A teenager Sasha, whose parents divorced long ago, lives with his mother. Yevhenia Vasylivna loves him, cares for him attentively, and raises him with devotion. After the summer holidays, the young man returns from his father, with whom he has been on an archaeological expedition, with a firm intention to move to Novosibirsk to live with him. His mother finds out about his plans by chance and is beside herself. She conducts her own, not entirely ethical, investigation to understand what is drawing her son away, and tries in various ways to keep him. Sasha moves and speaks as if with effort, as though constantly pushing against a current or forcing his way through an overwhelming density of objects and meanings with which the director fills the frame—toward freedom.

Kira Muratova continues the theme begun in her previous film, “Brief Encounters”—that of different models of existence. The sedentary femininity is embodied by Zinaida Sharko.
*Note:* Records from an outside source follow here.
-- ==== Sys2Proof/Machine/Fabric.lean ====
section
/-! DEFINITION. The Nalmal fabric (R361 to R413): link states and the port mapping, memory-semantic requests at both
ends, replies, time limits, async copies, ownership changes and the teardown policy. -/

namespace Sys2Proof.Machine

/-! ## Receipt (R370) -/

/-- Requests: the packets that ask for a reply. -/
def opIsRequest (op : Nat) : Bool := (0x01 ≤ op && op ≤ 0x19) || op == 0x3E

/-- Line address of a request: the line it names, for CPY the line at its destination chip (R375, R388). -/
def lineAddr (p : Packet) : Nat :=
  if pOp p == 0x18 then (pDst p % 128) <<< 39 + (fld (pAddr p) 38 7) <<< 7 else (fld (pAddr p) 47 7) <<< 7

/-- Reserved bits and fields of a packet that must be 0, and alignment by its operation (R367, R379, R380, R388). -/
def addrOk (p : Packet) : Bool :=
  let op := pOp p
  let a := pAddr p
  if op ≤ 0x03 then a % 128 == 0
  else if op == 0x08 || op == 0x0A || op == 0x0C then a % 4 == 0
  else if op == 0x0F || op == 0x10 then a % 16 == 0
  else if 0x08 ≤ op && op ≤ 0x0E then a % 8 == 0
  else if op == 0x19 then fld a 6 2 == 0 else true

/-- Fields that a Trapeze packet's kind fixes: LEN, and what is 0 in ADDR and TAG (R544, R565, R566). -/
def trapezeOk (p : Packet) : Bool :=
  let op := pOp p
  let kind := pAddr p % 16
  if op == 0x38 then pAddr p % 128 == 0
  else if op == 0x39 then
    fld (pAddr p) 47 4 == 0 && (decide (4 ≤ kind ∧ kind ≤ 7) || pTag p == 0) &&
      (decide (8 < kind ∨ kind = 0) || pLen p == bit ([1, 2, 4, 7, 8].contains kind))
  else if op == 0x3A then fld (pTag p) 16 3 == 0
  else if op == 0x3B then pLen p == if [1, 2].contains (fieldAt p.data 0 1) then 4 else 1
  else true

/-- A packet meets R370 on a port of a generation. -/
def packetOk (gen : Nat) (p : Packet) : Bool :=
  match opShape (pOp p) with
  | none => false
  | some (vc, lo, hi) =>
    pGen p == gen && pVc p == vc && decide (lo ≤ pLen p) && decide (pLen p ≤ hi) && p.data.length == 128 * pLen p &&
      !bitAt p.hdr.toNat 127 && (pOp p == 0x18 || !pRi p) && addrOk p && trapezeOk p

/-- A reply to a request (R369): on the port the request came by, or, where that cannot carry it, on the lowest in service
that can (R365). -/
def State.reply_ (s : State) (n : Nat) (p : Packet) (op outcome : Nat) (poison : Bool) (addr : Nat) (data : Bytes) :
    State :=
  s.sendVia (n :: s.portsIn) ⟨nalHdr 2 op (pDst p) (pSrc p) (pCtx p) (data.length / 128) (bit poison) 0 addr (pTag p)
    (s.stat outcome), data⟩

/-- An ACK with an outcome. -/
def State.ackTo_ (s : State) (n : Nat) (p : Packet) (outcome : Nat) : State := s.reply_ n p 0x21 outcome false 0 []

/-- Counts a received packet, and charges it to the local context it names unless it is another chip's request to this
chip's memory (R410, R507, R508). -/
def State.countRx (s : State) (n : Nat) (p : Packet) : State :=
  let s := s.bump (aFabCntRxpkt n)
  if opIsRequest (pOp p) && pOp p != 0x3E then s else s.accAdd aAccFabRx (pCtx p) (pBytes p)

/-- A malformed packet (R370). A request whose SRC no port in service can carry gets no reply. -/
def State.malformed (s : State) (n : Nat) (p : Packet) : State :=
  let s := s.errBit (aFabErr n) 2 cFabMalf
  if opIsRequest (pOp p) then s.ackTo_ n p 2 else s

/-- A packet is some row's: TSYNC and NEG packets, FM, TCTL and LSCMP packets of other kinds and reserved opcodes are no row's,
and any row that receives one handles it. -/
def packetRow (p : Packet) : Bool :=
  let op := pOp p
  if op == 0x3D || op == 0x3F then false
  else if op == 0x3C then [fmTeardownKind, 0x12, 0x13, 0x14, 0x15, 0x16].contains (pAddr p % 256)
  else if op == 0x39 then decide (1 ≤ pAddr p % 16) && decide (pAddr p % 16 ≤ 8)
  else if op == 0x3B then decide (fieldAt p.data 0 1 ≤ 3)
  else (opShape op).isSome

/-- Receipt of a packet by the row it is for, if it is `mine`: nothing on a link that is not up; a packet of another row
is left to it. Every other packet is counted (R410); a malformed one is discarded, one for another chip has no effect, and
otherwise `k` runs, but not in a halted engine (R605). -/
def State.receiveIf (s : State) (n : Nat) (p : Packet) (mine : Bool) (k : State → State) : Out :=
  if n ≥ 16 || s.link n != 2 || (!mine && packetRow p) then .next s
  else
    let s := s.countRx n p
    if s.halted then .next s
    else if !packetOk (s.gen n) p then .next (s.malformed n p)
    else if mine && s.isMine (pDst p) then .next (k s) else .next s

/-- Receipt of a packet by the row of an operation. -/
def State.receive (s : State) (n : Nat) (p : Packet) (mine : Nat → Bool) (k : State → State) : Out :=
  s.receiveIf n p (mine (pOp p)) k

/-! ## The target's side (R379 to R384, R388, R400, R578) -/

/-- A request to the identity this engine has assumed (R578). -/
def State.toAssumed (s : State) (p : Packet) : Bool := pDst p != s.chip

/-- n bytes of the fill pattern (R403). -/
def State.fillBytes (s : State) (n : Nat) : Bytes :=
  (List.range (n / 2)).flatMap (fun _ => natLe 2 (s.f aMsfCtrl 31 16))

/-- A request passes the receiver's checks of R400. -/
def State.slotOk (s : State) (p : Packet) : Bool := fld (pAddr p) 47 39 == s.chip % 128

/-- A target's handling of a memory-semantic request: refused where it names another slot, failed where it names the
assumed chip (a read answered with FILL), performed otherwise. -/
def State.serve (s : State) (n : Nat) (p : Packet) (isRead : Bool) (k : State → Nat → State) : State :=
  if s.toAssumed p then
    (if isRead then s.reply_ n p 0x20 3 false (pAddr p) (s.fillBytes 128) else s.ackTo_ n p 3)
  else if !s.slotOk p then s.ackTo_ n p 2
  else k s (pAddr p % 2 ^ 39)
The father, with his romantically adventurous profession as an archaeologist, appears only in photographic slides—surrounded by his son and young female PhD-students.

But “The Long Farewell” focuses on a third figure: the adolescent who must decide whether to remain in the world of decorative plants, carved furniture, and lengthy drawing-room conversations, or finally to grow up and risk beginning a life of his own, to separate from his mother. Already in this early film, Muratova’s signature emerges: neurotic dialogue marked by repetition and, at times, an exalted language of gesture.

The film was completed in 1971 but did not reach screens until 1987, when it received prizes at the All-Union Film Festival and at the Locarno International Film Festival. The film led to the director being stripped of her VGIK diploma in a scandal, and to a lengthy ban on her filmmaking.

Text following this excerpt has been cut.